= Maria von Maltzan =

German resistance member an aristocrat

Maria von Maltzan

Maria Helene Françoise Izabel Gräfin (Note: ) von Maltzan, Freiin zu Wartenberg und Penzlin (/de/; 25 March 1909 – 12 November 1997) was an aristocrat who, as part of the German Resistance against Adolf Hitler and the Nazi party, saved the lives of many Jewish people in Berlin.

==Biography==
Countess Maria von Maltzan was born into a wealthy noble family at Militsch Palace, Silesia, Germany (today Milicz, Poland) and was raised on the family's 18000 acre estate, the youngest of eight children. After completing grade school in Berlin in 1927, she decided to undertake studies in zoology at the University of Breslau, a rare occurrence for a girl during this time. Her family was strictly against the idea, but her teachers supported her and she got permission. In 1928, she enrolled in the Ludwig-Maximilians-Universität München where she received her doctorate in natural sciences five years later.

When the Nazis seized power in 1933, her sense of justice made her join different resistance movements against the Nazis almost immediately. For years, she worked as an underground-fighter. Due to her status and relation to numerous Nazi officers, von Maltzan was at first above suspicion. Maria von Maltzan's sister, Alix, was married to Field Marshal Walther von Reichenau. As the brutality of the Nazi Régime accelerated with murder, violence and terror, the seeds of their plan for the total extermination of the Jews dawned on Maria von Maltzan in all its horror - and she immediately decided to act. Back in Berlin since 1935, she always responded to calls for help and took the Jews into her own home, fed and protected them, right under the noses of the Gestapo. Due to her well-known political attitude, she had to get by with numerous jobs before she began studying veterinary medicine in 1940, graduating in 1943. Throughout the war, the Countess von Maltzan, in cooperation with the Swedish Church, provided a safe haven for more than 60 Jews, deserters, and forced labourers, arranging for them to escape to safety. She falsified official visas and other documents, and helped many Jews escape from Berlin in trucks that she often drove herself.
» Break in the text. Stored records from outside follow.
-- ==== Sys2Proof/Machine/Engines.lean ====
section
/-!
DEFINITION. What the engines share: a queued command, engine accesses (R277), the end of a command by an engine fault
(R278), counting at the command's handle (R240), the messages of an engine to its pusher (R278, R283, R398), and the
checks of a push (R207, R366).
-/

namespace Sys2Proof.Machine

/-! ## Commands -/

/-- KIND of a command (R207, R336). -/
def engKind (r : Rec) : Nat := recNat r 0 1

/-- HND of a record: byte 6 of XSTRIPE and REPROJ records, byte 1 of the others (R200, R208, R280). -/
def engHnd (r : Rec) : Nat := recNat r (if engKind r = 0x21 ∨ engKind r = 0x50 then 6 else 1) 1

/-- The handle that a command names. -/
def cmdHnd (c : EngCmd) : Nat := engHnd c.recd % 64

/-- The command that the issuing slot pushes: its rights, the generation of its handle, the decode table and the layout
entries as they stand at acceptance (R279, R322). -/
def newCmd (r src dst : Rec) (s : State) : EngCmd :=
  { recd := r, core := s.me.num, slot := s.iss.slot, thread := (cur s).thread, prv := (cur s).prv
    gen := (hGet s (engHnd r % 64)).gen, table := tableOf s, src := src, dst := dst, done := 0, found := 0
    fault := none, denied := false, ready := s.clock + 1 }

/-- Slots of the cores in `at_` that are parked on an engine queue wake (R23). -/
def queueFreed (q : QueueId) (at_ : Nat → Bool) (s : State) : State := wakeIn at_ (fun w => w == .queue q) s

/-! ## Pushes -/

/-- The lowest offset among the errors of a record. -/
def lowest (l : List (Bool × Nat)) : Option Nat :=
  l.foldl (fun m e => if e.1 then (match m with | none => some e.2 | some k => some (Nat.min k e.2)) else m) none

/-- A push once its record has passed its own checks: the handle, the queue, then acceptance in the pusher's turn
(R201, R207, R313, R366, R374). -/
def pushTail (h : Nat) (full : Bool) (q : QueueId) (accept : State → State) (s : State) : Out State :=
  if (hGet s h).st ≠ .free then trap cSchedule (BitVec.ofNat 64 h) s
  else if full then park (.queue q) s
  else retire (accept s)

/-- A push whose record breaks a rule traps CMD_RESERVED with the lowest offset in error, and goes on otherwise. -/
def pushChecked (bad : Option Nat) (s : State) (k : State → Out State) : Out State :=
  match bad with
  | some o => trap cCmdReserved (BitVec.ofNat 64 o) s
  | none => k s

/-- A pointer field with a nonzero bit above bit 56. -/
def farPtr (p : Nat) : Bool := decide (2 ^ 57 ≤ p)

/-! ## Engine accesses (R277) -/

/-- What stops an engine access: a page without a valid leaf, or a fault. -/
inductive EngStop where
  | wait (va : Nat) (kind : AccKind)
  | fault (cause : BitVec 5) (va : Int)
  deriving DecidableEq, Repr

/-- The translation an engine of the core acting takes: the cluster's L2 TLB, then a walk (R237, R277). -/
def engTr (s : State) (va : Nat) : Option Tr :=
  match (clusterAt s (myCluster s)).l2.find? fun t => holds t va with
  | some t => some t
  | none => walk s va

/-- The checks of an engine access at one address, with its pusher's core acting (R277): the home, or what stops it. An AMO
on a page of host memory is a PERM fault (R268). -/
def engAt (c : EngCmd) (k : AccKind) (va : Int) (s : State) : Except EngStop Nat :=
  if outside va then .error (.fault cAddrOvf va)
  else
    let a := va.toNat
    if inDevice a then
      match deviceHome s a with
      | some h => if h < 2 ^ 61 then .ok h else .error (.fault cPerm va)
      | none => .error (.fault cPerm va)
    else
      match engTr s a with
      | none => .error (.wait a k)
      | some t =>
        if (k == .atomic && trTgt t == 1) || pageForbids c.prv (clusterOf c.core) k t then .error (.fault cPerm va)
        else if trReach t = 0 ∧ trHdie t ≠ dieOf c.core then .error (.fault cReach va)
        else .ok (homeIn s t a)

/-- The home of an address that has passed its checks. -/
def engHome (c : EngCmd) (k : AccKind) (va : Int) (s : State) : Nat :=
  match engAt c k va s with
  | .ok h => h
  | .error _ => portHome

/-- The first address of a list that an engine access cannot reach. -/
def engProbe (c : EngCmd) (ps : List (Int × AccKind)) (s : State) : Option EngStop :=
  ps.findSome? fun p => match engAt c p.2 p.1 s with
    | .ok _ => none
    | .error e => some e

/-- The memory that serves an address is down (R212, R277). -/
def engDown (va : Int) (h : Nat) (s : State) : Bool := controllerDown s h || onStuck s va.toNat

/-- The first read of a list that finds its memory controller down or a poisoned atom (R277). -/
def engReadStop (c : EngCmd) (vas : List Int) (s : State) : Option EngStop :=
  vas.findSome? fun va =>
    let h := engHome c .read va s
    if engDown va h s then some (.fault cMemDown va)
    else if isBad s h then some (.fault cPoison va)
    else none

/-- An engine reads at addresses: it asks for the banks of those that lie in a scratchpad (R27). -/
def engAsk (c : EngCmd) (vas : List Int) (s : State) : State := askBanks (vas.map fun va => engHome c .read va s) s

/-- n bytes from an address, read as one little-endian number. -/
def engNat (c : EngCmd) (va : Int) (n : Nat) (s : State) : Nat :=
  let h := engHome c .read va s
  leNat ((List.range n).map fun k => byteAt s (h + k))

/-- The addresses of the 32-byte atoms that n bytes from an address touch, the first at the address itself. -/
def atomAddrs (va : Int) (n : Nat) : List Int :=
  if n = 0 then []
  else
    let first := va / 32
    let last := (va + n - 1) / 32
    (List.range ((last - first).toNat + 1)).map fun (k : Nat) => if k = 0 then va else (first + (k : Int)) * 32

/-- n bytes from an address, atom by atom. -/
def engBytes (c : EngCmd) (va : Int) (n : Nat) (s : State) : List Byte :=
  ((atomAddrs va n).map fun a =>
    let h := engHome c .read a s
    (List.range ((a / 32 + 1) * 32 - a).toNat).map fun k => byteAt s (h + k)).flatten.take n

/-- The byte writes of consecutive bytes from an address, atom by atom. -/
def engPut (c : EngCmd) (va : Int) (l : List Byte) (s : State) : List (Nat × Byte) :=
  (atomAddrs va l.length).flatMap fun a =>
    let h := engHome c .write a s
    ((l.drop (a - va).toNat).take ((a / 32 + 1) * 32 - a).toNat).mapIdx fun k b => (h + k, b)

/-- An engine of the core acting writes bytes at their homes (R257). -/
def engWrite (c : EngCmd) (l : List (Nat × Byte)) (s : State) : State :=
  if l.isEmpty then s else writeBytes ⟨c.core, 15, 2⟩ l s

/-! ## Shootdowns (R210, R229) -/

/-- An access of a core that was translated by a page that the test accepts has not been applied yet. -/
def usesPages (p : Tr → Bool) (m : Core) : Bool :=
  m.relaxed.any (fun a => a.pages.any p) || m.posted.any (fun x => x.pages.any p) ||
    m.slots.any fun e => match e.2.st with | .waiting (.reply a) => a.pages.any p | _ => false

/-- Such an access is under way anywhere in the package. -/
def anyInFlight (p : Tr → Bool) (s : State) : Bool :=
  usesPages p s.me || s.others.any fun e => match e.2 with | some m => usesPages p m | none => false

/-- A core's TLBs without the entries that the test accepts. -/
def dropTlb (p : Tr → Bool) (m : Core) : Core :=
  { m with itlb := m.itlb.filter (fun e => !p e.tr), dtlb := m.dtlb.filter fun e => !p e.tr }

/-- Every TLB of the package without the entries that the test accepts. -/
def shootDown (p : Tr → Bool) (s : State) : State :=
  { s with
    me := dropTlb p s.me
    others := s.others.map fun e => (e.1, e.2.map (dropTlb p))
    clusters := s.clusters.map fun e => (e.1, { e.2 with l2 := e.2.l2.filter fun t => !p t }) }

/-- A page as no walk gives it any more; a page that is re-striped has its own shootdown (R210, R229). -/
def stale (s : State) (t : Tr) : Bool :=
  !(s.restripes.any fun r => r.vbase == t.vbase) && walk s t.vbase != some t

/-! ## Counting, messages, ends -/

/-- n sectors counted at the command's handle, with its pusher's core acting (R240). -/
def engCount (c : EngCmd) (n : Nat) (s : State) : State :=
  if (hGet s (cmdHnd c)).gen = c.gen then hCount (cmdHnd c) n s else s

/-- The handle takes its EXPECTED at the command's end, and is FULL (R286, R348). -/
def engFull (c : EngCmd) (n : Nat) (s : State) : State :=
  let v := hGet s (cmdHnd c)
  if v.gen = c.gen then
    hSet (cmdHnd c) { v with st := .full, counted := BitVec.ofNat 28 n, expected := BitVec.ofNat 28 n } s
  else s

/-- The handle reference of a command at its acceptance. -/
def cmdRef (c : EngCmd) : Word := BitVec.ofNat 64 (c.gen.toNat * 2 ^ 16 + cmdHnd c)

/-- A message to the pusher enters its mailbox, or is discarded and counted (R278, R283, R398). -/
def engMessage (c : EngCmd) (type : Nat) (body : List Word) (s : State) : State :=
  let m : Message := ⟨mkHdr c.gen.toNat type c.core c.slot c.core c.slot true false, body, 0, 0⟩
  if c.live then arrive false m s else discard s

/-- A word that the spec leaves unstated. -/
def drawWord (s : State) : Word × State := (Config.freeWord s.freeUsed, { s with freeUsed := s.freeUsed + 1 })

/-- The progress word of a command (R134): the spec gives the matrix and the transfer engine one, and the others
none. -/
def progressOf (c : EngCmd) (s : State) : Word × State :=
  if engKind c.recd < 0x30 then (BitVec.ofNat 64 c.done, s) else drawWord s

/-- The end of a command by a fault (R278): the EFAULT, then the handle FREE. The command leaves its queue beside
this. -/
def engFault (c : EngCmd) (cause : BitVec 5) (va : Word) (s : State) : State :=
  let (p, s) := progressOf c s
  let s := engMessage c 0xF6
    [BitVec.ofNat 64 (engKind c.recd), cmdRef c, cause.setWidth 64, va, p, 0, 0] s
  if (hGet s (cmdHnd c)).gen = c.gen then hFree (cmdHnd c) s else s

/-- The codes of an engine's access kinds in a PFAULT (R277). -/
def engKindCode (k : AccKind) : Nat := match k with | .read => 4 | .write => 5 | _ => 7

/-- An engine waits on a page without a valid leaf: its PFAULT goes out (R277, R129). -/
def engPfault (c : EngCmd) (va : Nat) (k : AccKind) (s : State) : State :=
  sendPrincipal 0xF2 c.slot
    [BitVec.ofNat 64 va, BitVec.ofNat 64 (engKindCode k), BitVec.ofNat 64 c.thread, BitVec.ofNat 64 (16 * c.core + c.slot),
      0, 0, 0] (dieOf c.core) s

/-- The command with a wait noted on it. -/
def waiting (c : EngCmd) (va : Nat) : EngCmd := { c with fault := some va, denied := false }

/-- The command's next step comes one cycle and a delay later. -/
def nextStep (c : EngCmd) (s : State) : EngCmd × State :=
  let (d, s) := popDelay s
  ({ c with ready := s.clock + 1 + d }, s)

/-- An address that PWAKE has denied is a PERM fault; a command that still waits takes no step (R277). -/
def deniedAt (c : EngCmd) : Option Nat := if c.denied then c.fault else none

/-- The command may take its next step in this cycle. -/
def canStep (s : State) (c : EngCmd) : Bool := decide (c.ready ≤ s.clock) && (c.fault.isNone || c.denied)

end Sys2Proof.Machine
end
Before World War II, she got to know the Jewish author Hans Hirschel, the former editor of Das Dreieck, an avant-garde German literary journal founded in 1925. From 1942 to the end of the war, she sheltered Hirschel in a special hiding place inside a couch in the living room of her apartment in Wilmersdorf, thus saving his life at the peril of her own. Von Maltzan became pregnant with Hans's child. She later recalled how the newborn baby was placed in an incubator and the hospital was bombed. The electricity running the incubator stopped and the baby died. Shortly afterwards, she adopted two little girls from a children's camp.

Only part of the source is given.